Set out exactly, line by line, the stretch of data below that begins at the line containing "s.cmdLo) = .ok (.wall f))" and ends at the line containing "(hwf : (Instr.wall", with both ends kept.

Provided records section start

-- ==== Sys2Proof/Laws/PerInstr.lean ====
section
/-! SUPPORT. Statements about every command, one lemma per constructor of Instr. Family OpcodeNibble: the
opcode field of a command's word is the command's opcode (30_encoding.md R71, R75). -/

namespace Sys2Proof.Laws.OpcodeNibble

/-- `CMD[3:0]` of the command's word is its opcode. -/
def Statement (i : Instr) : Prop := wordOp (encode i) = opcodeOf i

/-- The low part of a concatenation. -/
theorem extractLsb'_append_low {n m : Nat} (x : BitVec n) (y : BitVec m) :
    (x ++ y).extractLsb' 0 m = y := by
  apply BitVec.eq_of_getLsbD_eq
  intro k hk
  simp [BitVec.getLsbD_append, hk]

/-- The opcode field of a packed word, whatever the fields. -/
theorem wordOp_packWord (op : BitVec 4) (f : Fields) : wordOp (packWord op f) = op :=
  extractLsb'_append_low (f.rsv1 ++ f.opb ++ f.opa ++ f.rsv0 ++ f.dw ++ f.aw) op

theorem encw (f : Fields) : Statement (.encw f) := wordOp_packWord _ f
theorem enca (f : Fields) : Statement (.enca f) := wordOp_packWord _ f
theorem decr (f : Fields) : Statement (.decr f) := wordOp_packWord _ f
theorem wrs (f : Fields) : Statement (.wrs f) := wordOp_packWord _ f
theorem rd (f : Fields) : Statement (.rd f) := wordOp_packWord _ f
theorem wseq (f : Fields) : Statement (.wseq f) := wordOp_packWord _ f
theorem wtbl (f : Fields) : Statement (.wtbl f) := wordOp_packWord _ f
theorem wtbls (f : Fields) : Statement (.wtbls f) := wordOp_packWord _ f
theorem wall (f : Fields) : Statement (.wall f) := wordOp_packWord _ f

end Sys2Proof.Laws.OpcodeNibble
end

Provided records section end
Provided records section start

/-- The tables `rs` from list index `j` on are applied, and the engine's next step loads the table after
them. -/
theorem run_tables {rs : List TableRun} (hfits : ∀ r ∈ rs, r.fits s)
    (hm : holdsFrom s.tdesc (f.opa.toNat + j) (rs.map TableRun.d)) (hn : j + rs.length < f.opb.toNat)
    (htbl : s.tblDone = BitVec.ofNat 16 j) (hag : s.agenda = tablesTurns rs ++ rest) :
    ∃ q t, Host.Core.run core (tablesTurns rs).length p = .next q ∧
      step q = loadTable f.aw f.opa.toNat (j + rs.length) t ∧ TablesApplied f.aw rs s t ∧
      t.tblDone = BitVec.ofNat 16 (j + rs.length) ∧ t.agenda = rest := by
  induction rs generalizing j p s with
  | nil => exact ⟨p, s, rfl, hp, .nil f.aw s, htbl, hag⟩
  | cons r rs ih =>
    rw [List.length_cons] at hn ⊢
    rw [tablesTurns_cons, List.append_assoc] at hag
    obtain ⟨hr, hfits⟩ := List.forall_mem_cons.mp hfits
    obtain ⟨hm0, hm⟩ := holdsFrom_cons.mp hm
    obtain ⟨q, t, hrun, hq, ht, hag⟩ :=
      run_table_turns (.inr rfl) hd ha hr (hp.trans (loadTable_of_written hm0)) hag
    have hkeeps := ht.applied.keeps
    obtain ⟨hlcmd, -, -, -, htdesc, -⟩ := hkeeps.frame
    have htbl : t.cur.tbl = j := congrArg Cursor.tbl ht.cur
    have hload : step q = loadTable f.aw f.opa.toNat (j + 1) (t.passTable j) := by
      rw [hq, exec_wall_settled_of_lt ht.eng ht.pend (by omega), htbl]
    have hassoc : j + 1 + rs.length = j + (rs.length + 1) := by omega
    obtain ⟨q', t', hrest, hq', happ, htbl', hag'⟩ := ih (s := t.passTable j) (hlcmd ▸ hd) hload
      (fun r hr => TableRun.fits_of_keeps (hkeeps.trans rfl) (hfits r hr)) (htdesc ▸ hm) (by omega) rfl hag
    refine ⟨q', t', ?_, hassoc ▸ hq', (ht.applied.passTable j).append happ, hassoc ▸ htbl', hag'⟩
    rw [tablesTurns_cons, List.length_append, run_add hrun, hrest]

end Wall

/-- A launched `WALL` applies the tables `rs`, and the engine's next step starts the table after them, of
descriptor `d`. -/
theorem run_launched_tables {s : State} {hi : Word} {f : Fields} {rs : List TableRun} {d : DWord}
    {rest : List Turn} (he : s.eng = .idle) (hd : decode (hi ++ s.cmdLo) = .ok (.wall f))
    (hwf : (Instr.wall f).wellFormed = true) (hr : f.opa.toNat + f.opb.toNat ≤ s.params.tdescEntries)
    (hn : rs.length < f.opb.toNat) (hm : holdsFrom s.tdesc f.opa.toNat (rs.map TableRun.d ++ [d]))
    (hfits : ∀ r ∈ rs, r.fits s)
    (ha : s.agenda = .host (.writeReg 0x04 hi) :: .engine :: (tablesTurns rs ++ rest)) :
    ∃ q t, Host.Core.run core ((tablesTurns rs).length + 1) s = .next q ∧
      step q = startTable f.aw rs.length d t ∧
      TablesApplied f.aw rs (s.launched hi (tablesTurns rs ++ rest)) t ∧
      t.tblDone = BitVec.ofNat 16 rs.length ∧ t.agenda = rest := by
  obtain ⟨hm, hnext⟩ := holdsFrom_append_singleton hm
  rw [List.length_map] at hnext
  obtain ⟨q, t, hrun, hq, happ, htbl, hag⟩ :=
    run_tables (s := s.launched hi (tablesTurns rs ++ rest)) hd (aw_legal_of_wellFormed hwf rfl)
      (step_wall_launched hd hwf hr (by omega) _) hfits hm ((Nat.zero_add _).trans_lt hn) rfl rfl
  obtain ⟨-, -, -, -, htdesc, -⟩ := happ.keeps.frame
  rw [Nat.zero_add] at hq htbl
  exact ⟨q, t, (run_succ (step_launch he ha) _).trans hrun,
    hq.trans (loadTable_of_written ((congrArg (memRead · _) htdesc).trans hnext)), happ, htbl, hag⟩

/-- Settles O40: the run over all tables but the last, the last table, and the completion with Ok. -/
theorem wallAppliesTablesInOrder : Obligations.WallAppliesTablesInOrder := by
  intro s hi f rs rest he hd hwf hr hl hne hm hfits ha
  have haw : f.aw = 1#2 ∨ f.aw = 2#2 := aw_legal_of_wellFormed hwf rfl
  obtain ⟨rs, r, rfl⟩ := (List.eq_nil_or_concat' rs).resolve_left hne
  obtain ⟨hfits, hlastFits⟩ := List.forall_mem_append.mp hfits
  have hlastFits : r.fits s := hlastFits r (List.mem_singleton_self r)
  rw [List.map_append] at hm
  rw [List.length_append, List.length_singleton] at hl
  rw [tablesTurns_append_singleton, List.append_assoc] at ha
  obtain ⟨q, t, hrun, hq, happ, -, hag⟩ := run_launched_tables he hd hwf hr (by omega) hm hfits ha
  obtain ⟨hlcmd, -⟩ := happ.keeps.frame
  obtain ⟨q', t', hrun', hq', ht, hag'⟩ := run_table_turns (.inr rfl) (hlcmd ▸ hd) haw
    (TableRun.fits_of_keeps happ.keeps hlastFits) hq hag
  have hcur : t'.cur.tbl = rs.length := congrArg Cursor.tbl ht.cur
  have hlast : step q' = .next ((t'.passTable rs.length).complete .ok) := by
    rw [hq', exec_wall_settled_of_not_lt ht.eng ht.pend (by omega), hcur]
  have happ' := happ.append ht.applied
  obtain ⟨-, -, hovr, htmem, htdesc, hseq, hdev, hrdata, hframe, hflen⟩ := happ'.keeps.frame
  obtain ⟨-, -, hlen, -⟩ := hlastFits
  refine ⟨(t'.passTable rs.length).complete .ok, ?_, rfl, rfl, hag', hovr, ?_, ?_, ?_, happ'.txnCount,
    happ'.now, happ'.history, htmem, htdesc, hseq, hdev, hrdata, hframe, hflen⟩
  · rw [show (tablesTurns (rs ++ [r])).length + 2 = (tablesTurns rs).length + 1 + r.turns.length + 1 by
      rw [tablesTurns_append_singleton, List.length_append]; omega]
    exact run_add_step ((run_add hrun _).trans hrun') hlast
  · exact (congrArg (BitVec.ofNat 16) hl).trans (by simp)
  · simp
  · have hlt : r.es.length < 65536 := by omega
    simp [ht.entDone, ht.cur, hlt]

Provided records section end

Solution to the problem:
    {rest : List Turn} (he : s.eng = .idle) (hd : decode (hi ++ s.cmdLo) = .ok (.wall f))
    (hwf : (Instr.wall f).wellFormed = true) (hr : f.opa.toNat + f.opb.toNat ≤ s.params.tdescEntries)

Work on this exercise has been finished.